When the medium is the message

Remember when everyone was really excited about the possibilities of dedicated on-line publishing? Overlooking problems like the fact that large images equal slow download time, the benefits were obvious – no paper, printing or distribution costs. The profits were less so: if you couldn’t charge for your product and couldn’t adequately profile your readership to tempt advertisers, how did you make money? No one knew, so the would-be moguls shuffled off sheepishly, stumped.

A decade on and technology has advanced so that streaming audio and video downloaded over an ISDN line can deliver whole songs and videos in seconds, opening up a huge area for on-line publishers. And advertisers too get something that print rivals can’t deliver: accurate records of individual page hits. All of which may go a long way towards explaining the success of London Web design group Helium 3’s on-line “monthly magazine” hq3.net (www.hq3.net) – due for launch on 1 February – which already records 400 000 impressions a month and numbers BA, Sony PlayStation, the ICA, and Apple among its advertisers.

The “magazine” tag isn’t strictly correct, but as co-founder Barry Chattington says: “At the moment it’s like a horseless carriage, which is what the car was called before somebody came up with the name car.” But a magazine is the closest thing, and Helium 3 has used the model in its research. For example, says Chattington: “A magazine’s optimum reading time is two hours, so that’s what we aimed for with hq3.net, although somebody did everything on the site and it took them five hours.”

The similarities continue with changing monthly content, selling ads against specific articles and pages, collaborations and commissions for and with writers, artists and photographers.

Initiated as a showcase project for Helium 3, the site breaks down into three areas: information, review and entertainment. The review section incorporates everything from gardening to exclusive pics from the Paris and Milan catwalk shows by photographer Chris Moore; the information section links users to local papers and TV stations in Scotland, England and France (with lots more to come); and entertainment, aimed at younger users, incorporates experimental music pieces Throwable Mixer and the Doppler Effect, which enable users to mix their own music from sound effects and samples. Games, puzzles, and even Helium 3’s two office cats, Mac (the colourful one) and PC (yes, the grey one), feature. Nothing like using all your resources.

While the content is eclectic and very impressive, the design is also special; it was shortlisted for a Best Design award in the Interactive BAFTAs (chairman of the sound category Tim Carrigan described it as “an interesting pointer to a future in which consumers… could enjoy a full audio-visual experience on the Web”) and the group’s aim to make the best use of “the creative application of technology” raises it above the morass of most websites.

“With a 45-strong staff we can keep abreast of developing and emerging technologies in different fields, and now companies behind that technology are offering us the chance to test their output,” says Chattington.
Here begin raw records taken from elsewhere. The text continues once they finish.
/-- The format of an opcode; none where the code is unassigned (R206, R207). -/
def formatOf (op : Nat) : Option Fmt :=
  if op = 0x00 ∨ (0x7C ≤ op ∧ op ≤ 0x7F) ∨ op = 0x9E ∨ op = 0x9F ∨ 0xC7 ≤ op then none
  else if op = 0x0D then some .q
  else if op = 0x01 ∨ op = 0x06 ∨ (0x08 ≤ op ∧ op ≤ 0x0B) ∨ op = 0x97 ∨ op = 0xAF ∨ op = 0xB5 ∨ op = 0xB6 then some .n
  else if 0x10 ≤ op ∧ op ≤ 0x14 then some .p
  else if op = 0x3F ∨ op = 0x4F then some .m
  else if op = 0x0C then some .xs
  else if op < 0x10 then some .xc
  else if op < 0x80 then some .xa
  else if op ≤ 0x95 ∨ op = 0x98 ∨ (0x9B ≤ op ∧ op ≤ 0x9D) then some .xm
  else if op ≤ 0xBB then some .xs
  else some .xa

/-- The field widths of word 0 and word 1 of an extended instruction (R191, R194). -/
def extLayout : List Nat := [2, 8, 4, 1, 8, 8, 1, 8, 8, 2, 2, 2, 4, 6]

/-- Words of an instruction by its length bits (R190). -/
def wordsOf (l : Nat) : Nat :=
  match l with
  | 0 => 1
  | 1 => 3
  | 2 => 3
  | _ => 5

/-- A source by kind and field (R195). -/
def readSrc (kind field : Nat) (lit : Option DWord) : Option Src :=
  match kind with
  | 0 => some (.v (BitVec.ofNat 8 field))
  | 1 => some (.g (BitVec.ofNat 8 field))
  | 2 => if field = 0 then lit.map .lit else none
  | _ => some (.imm (BitVec.ofNat 8 field))

/-- A guard from its two fields (R191). -/
def readGuard (g n : Nat) : Guard := { g := BitVec.ofNat 4 g, neg := n == 1 }

/-- The 64-bit literal after the first `low` bits, where the length field announces one (R190). -/
def readLit (l low w : Nat) : Option DWord :=
  if l % 4 / 2 = 1 then some (BitVec.ofNat 64 (w / 2 ^ low)) else none

/-- The fields of words 0 and 1 of an extended instruction; the literal bit is set exactly when one operand is
the literal, `target` says that the literal is the target's (R194, R196, R200). -/
def readExt (w : Nat) (target : Bool) : Option Ext :=
  match unpack extLayout w with
  | [l, _, g, n, d, a, dk, b, c, ka, kb, kc, la, sub] =>
    let lit := if target then none else readLit l 96 w
    match readSrc ka a lit, readSrc kb b lit, readSrc kc c lit with
    | some a, some b, some c =>
      let e : Ext := { g := readGuard g n, sub := BitVec.ofNat 6 sub, la := BitVec.ofNat 4 la,
                       d := { uni := dk == 1, n := BitVec.ofNat 8 d }, a := a, b := b, c := c }
      if l % 2 = 1 ∧ e.literals = (if lit.isSome then 1 else 0) then some e else none
    | _, _, _ => none
  | _ => none

/-- The form that the bits of an instruction hold (R193 to R200); none where reserved bits are not zero or the
length bits do not agree with the format. -/
def readForm (f : Fmt) (w : Nat) : Option Form :=
  match f with
  | .n => match unpack [2, 8, 4, 1, 17] w with
    | [l, _, g, n, v] => if l = 0 then some (.n (readGuard g n) (BitVec.ofNat 17 v)) else none
    | _ => none
  | .p => match unpack [2, 8, 4, 1, 4, 4, 4, 1, 1, 3] w with
    | [l, _, g, n, pd, pa, pb, na, nb, z] =>
      if l = 0 ∧ z = 0 then
        some (.p { g := readGuard g n, nb := nb == 1, na := na == 1, pb := BitVec.ofNat 4 pb,
                   pa := BitVec.ofNat 4 pa, pd := BitVec.ofNat 4 pd })
      else none
    | _ => none
  | .q => match unpack [2, 8, 4, 1, 6, 4, 7] w with
    | [l, _, g, n, count, steps, z] =>
      if l = 0 ∧ z = 0 ∧ g = 15 ∧ n = 0 then some (.q (BitVec.ofNat 4 steps) (BitVec.ofNat 6 count)) else none
    | _ => none
  | .m => match unpack [2, 8, 4, 1, 8, 8, 1] w with
    | [l, _, g, n, d, a, wide] =>
      if l % 2 = 0 then
        some (.m (readGuard g n) (wide == 1) (BitVec.ofNat 8 d) (BitVec.ofNat 8 a) (readLit l 32 w))
      else none
    | _ => none
  | .xa => match readExt w false, unpack [4, 8, 4, 16] (w / 2 ^ 64) with
    | some e, [t, q, pd, z] =>
      match Ty.ofCode t with
      | some t => if z = 0 then some (.xa { e with pd := BitVec.ofNat 4 pd, q := BitVec.ofNat 8 q, t := t }) else none
      | none => none
    | _, _ => none
  | .xm => match readExt w false, unpack [4, 2, 4, 2, 3, 1, 16] (w / 2 ^ 64) with
    | some e, [t, v, s, o, sl, rg, disp] =>
      match Ty.ofCode t with
      | some t =>
        some (.xm { e with disp := BitVec.ofNat 16 disp, ranged := rg == 1, sl := BitVec.ofNat 3 sl,
                           o := BitVec.ofNat 2 o, s := BitVec.ofNat 4 s, v := BitVec.ofNat 2 v, t := t })
      | none => none
    | _, _ => none
  | .xc => match readExt w true, unpack [24, 8] (w / 2 ^ 64) with
    | some e, [off, prio] =>
      match readLit (w % 4) 96 w with
      | none => some (.xc { e with prio := BitVec.ofNat 8 prio, target := .rel (BitVec.ofNat 24 off) })
      | some a => if off = 0 then some (.xc { e with prio := BitVec.ofNat 8 prio, target := .abs a }) else none
    | _, _ => none
  | .xs => match readExt w false with
    | some e => some (.xs { e with i32 := BitVec.ofNat 32 (w / 2 ^ 64) })
    | none => none

/-- What decoding answers: an instruction with its length in words, or the trap of R208. -/
inductive Decoded where
  | ok (i : Instr) (words : Nat)
  | illegalOp
  | illegalField
deriving DecidableEq, Repr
Having said that, hq3.net was developed using industry standards: Shockwave and QuickTime.

Lorraine Barclay, its other co-founder, says version 2 “will be streaming to desktop, making it feel very different to using a browser”. The information section is also changing, with next month’s issue “looking and acting more like a search engine, with lots more images”, adds Barclay.

Neither she nor Chattington are too worried about competition from the likes of the dotmusic site or Hard Reality’s mag site Gspot. “There are millions of people on-line and millions of sites for them, and while there might be lots of sites covering parts of what we do, there’s nobody doing all of it,” says Barclay confidently.

Helium’s attitude to advertising gives it a head start: “I’ve always disliked banner advertising, so with hq3.net we’ve gone more with the TV model, giving our advertisers open space. It shows the agencies that live ads can work, and work well on the Web,” says Chattington. A good example is BA’s ad that loops while the page loads – which could be quite a while for users whose hardware isn’t as cutting-edge as Helium’s.

But Chattington doesn’t seem too bothered that an awful lot of home users won’t get hq3.net at its optimum – notably via an ISDN link. “Somewhere along the line you have to say ‘stuff it’ and leave the 386 users with their 28Kbps modem behind. You have to look forward,” he says.